Task instructions: Transcribe word for word the lines below from the line with "def FloatFmt.read (f" through the line with "let up := match mode with", ends included.

Records from a data source:
-*-
-- ==== Sys2Proof/Machine/Fp.lean ====
section
/-! DEFINITION. Floating-point values of every format, exact results and their one rounding, and the FP32 operations on
values alone (spec/07 R170-R181; spec/04 R110-R119; spec/20 R365-R367). -/

namespace Sys2Proof.Machine

open Sys2Proof

/-! ### Formats and values (R170, R365) -/

/-- A floating-point format: fraction bits, bias, the encodings of the largest finite value and of the canonical NaN, and
the exponent field of infinities and NaNs, where the format has infinities. -/
structure FloatFmt where
  width : Nat
  frac : Nat
  bias : Nat
  maxBits : Nat
  infBits : Option Nat
  nanBits : Nat
  deriving DecidableEq, Repr

def fp32 : FloatFmt := ⟨32, 23, 127, 0x7F7FFFFF, some 0x7F800000, 0x7FC00000⟩
def bf16 : FloatFmt := ⟨16, 7, 127, 0x7F7F, some 0x7F80, 0x7FC0⟩
def fp16 : FloatFmt := ⟨16, 10, 15, 0x7BFF, some 0x7C00, 0x7E00⟩
def e4m3 : FloatFmt := ⟨8, 3, 7, 0x7E, none, 0x7F⟩
def e5m2 : FloatFmt := ⟨8, 2, 15, 0x7B, some 0x7C, 0x7E⟩

/-- The value of an encoding: a finite one is m × 2^e with its sign. -/
inductive FVal where
  | nan (neg sig : Bool)
  | inf (neg : Bool)
  | fin (neg : Bool) (m : Nat) (e : Int)
  deriving DecidableEq, Repr

/-- The exponent of the last place of subnormals. -/
def FloatFmt.eSub (f : FloatFmt) : Int := 1 - (f.bias : Int) - f.frac

/-- The value of the low bits of a pattern (R170, R365). -/
def FloatFmt.read (f : FloatFmt) (x : Nat) : FVal :=
  let neg := x / 2 ^ (f.width - 1) % 2 = 1
  let mag := x % 2 ^ (f.width - 1)
  if mag ≤ f.maxBits then
    let ex := mag / 2 ^ f.frac
    let fr := mag % 2 ^ f.frac
    if ex = 0 then .fin neg fr f.eSub else .fin neg (2 ^ f.frac + fr) (f.eSub + ((ex : Int) - 1))
  else if f.infBits = some mag then .inf neg
  else .nan neg (f.infBits.isSome && mag / 2 ^ (f.frac - 1) % 2 = 0)

/-! ### Rounding (R171-R173) -/

/-- The four modes (R171). -/
inductive RMode where | rne | rtz | rdn | rup deriving DecidableEq, Repr

def rmodeOf : Nat → RMode
  | 0 => .rne
  | 1 => .rtz
  | 2 => .rdn
  | _ => .rup

/-- The mode of a form: its rounding suffix, else fmt's (R42, R171). -/
def formMode (fn : RndFn) (fmt : W32) : RMode :=
  match fn with
  | .fmt => rmodeOf (fmtRM fmt)
  | .rne => .rne
  | .rtz => .rtz
  | .rdn => .rdn
  | .rup => .rup

/-- m × 2^e in units of 2^grid, rounded, and whether that is inexact. -/
def roundAt (mode : RMode) (neg : Bool) (m : Nat) (e grid : Int) : Nat × Bool :=
  if grid ≤ e then (m * 2 ^ (e - grid).toNat, false)
  else
    let k := (grid - e).toNat
    let q := m / 2 ^ k
    let r := m % 2 ^ k
    let up := match mode with
      | .rne => decide (2 ^ k < 2 * r) || (decide (2 * r = 2 ^ k) && decide (q % 2 = 1))
      | .rtz => false
      | .rdn => neg && decide (r ≠ 0)
      | .rup => !neg && decide (r ≠ 0)
    (if up then q + 1 else q, decide (r ≠ 0))

/-- The exponent of the leading bit of m × 2^e. -/
def leadExp (m : Nat) (e : Int) : Int := (Nat.log2 m : Int) + e

/-- A rounded magnitude. -/
structure Rounded where
  bits : Nat          -- the encoding's magnitude, were there no largest finite value
  inexact : Bool
  tiny : Bool
  deriving DecidableEq, Repr

/-- A non-zero magnitude on the format's grid; tininess is judged after rounding with an unbounded exponent (R173). -/
def FloatFmt.round (f : FloatFmt) (mode : RMode) (neg : Bool) (m : Nat) (e : Int) : Rounded :=
  let free := leadExp m e - f.frac
  let grid := if free < f.eSub then f.eSub else free
  let r := roundAt mode neg m e grid
  let u := roundAt mode neg m e free
  { bits := r.1 + (grid - f.eSub).toNat * 2 ^ f.frac, inexact := r.2,
    tiny := decide (free < f.eSub) && !(decide (free = f.eSub - 1) && decide (u.1 = 2 ^ (f.frac + 1))) }

/-- The sign bit above a magnitude. -/
def FloatFmt.signed (f : FloatFmt) (neg : Bool) (mag : Nat) : Nat := if neg then mag + 2 ^ (f.width - 1) else mag

/-- What an overflow gives: the infinity, or the NaN of the sign where the format has none; else the largest finite value
(R172, R367). -/
def FloatFmt.overflow (f : FloatFmt) (mode : RMode) (neg : Bool) : Nat :=
  let toInf := match mode with
    | .rne => true
    | .rtz => false
    | .rdn => neg
    | .rup => !neg
  if toInf then f.infBits.getD f.nanBits else f.maxBits

/-- An exact non-zero finite value written in a format: its bits and flags (R171-R174, R367, R368). -/
def FloatFmt.write (f : FloatFmt) (mode : RMode) (flush clamp neg : Bool) (m : Nat) (e : Int) : Nat × FlagSet :=
  let r := f.round mode neg m e
  if f.maxBits < r.bits then
    if clamp then (f.signed neg f.maxBits, flagCLP ||| flagNX)
    else (f.signed neg (f.overflow mode neg), flagOF ||| flagNX)
  else if r.tiny && flush then (f.signed neg 0, flagUF ||| flagNX)
  else (f.signed neg r.bits, (if r.tiny && r.inexact then flagUF else 0) ||| (if r.inexact then flagNX else 0))

/-! ### Exact sums and products -/

/-- The exact value n × 2^e. -/
structure Exact where
  n : Int
  e : Int
  deriving DecidableEq, Repr

def Exact.add (a b : Exact) : Exact :=
  let e := if a.e < b.e then a.e else b.e
  ⟨a.n * 2 ^ (a.e - e).toNat + b.n * 2 ^ (b.e - e).toNat, e⟩

def Exact.mul (a b : Exact) : Exact := ⟨a.n * b.n, a.e + b.e⟩

def Exact.ofFin (neg : Bool) (m : Nat) (e : Int) : Exact := ⟨if neg then -(m : Int) else m, e⟩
-*-
Task response:
def FloatFmt.read (f : FloatFmt) (x : Nat) : FVal :=
  let neg := x / 2 ^ (f.width - 1) % 2 = 1
  let mag := x % 2 ^ (f.width - 1)
  if mag ≤ f.maxBits then
    let ex := mag / 2 ^ f.frac
    let fr := mag % 2 ^ f.frac
    if ex = 0 then .fin neg fr f.eSub else .fin neg (2 ^ f.frac + fr) (f.eSub + ((ex : Int) - 1))
  else if f.infBits = some mag then .inf neg
  else .nan neg (f.infBits.isSome && mag / 2 ^ (f.frac - 1) % 2 = 0)

/-! ### Rounding (R171-R173) -/

/-- The four modes (R171). -/
inductive RMode where | rne | rtz | rdn | rup deriving DecidableEq, Repr

def rmodeOf : Nat → RMode
  | 0 => .rne
  | 1 => .rtz
  | 2 => .rdn
  | _ => .rup

/-- The mode of a form: its rounding suffix, else fmt's (R42, R171). -/
def formMode (fn : RndFn) (fmt : W32) : RMode :=
  match fn with
  | .fmt => rmodeOf (fmtRM fmt)
  | .rne => .rne
  | .rtz => .rtz
  | .rdn => .rdn
  | .rup => .rup

/-- m × 2^e in units of 2^grid, rounded, and whether that is inexact. -/
def roundAt (mode : RMode) (neg : Bool) (m : Nat) (e grid : Int) : Nat × Bool :=
  if grid ≤ e then (m * 2 ^ (e - grid).toNat, false)
  else
    let k := (grid - e).toNat
    let q := m / 2 ^ k
    let r := m % 2 ^ k
    let up := match mode with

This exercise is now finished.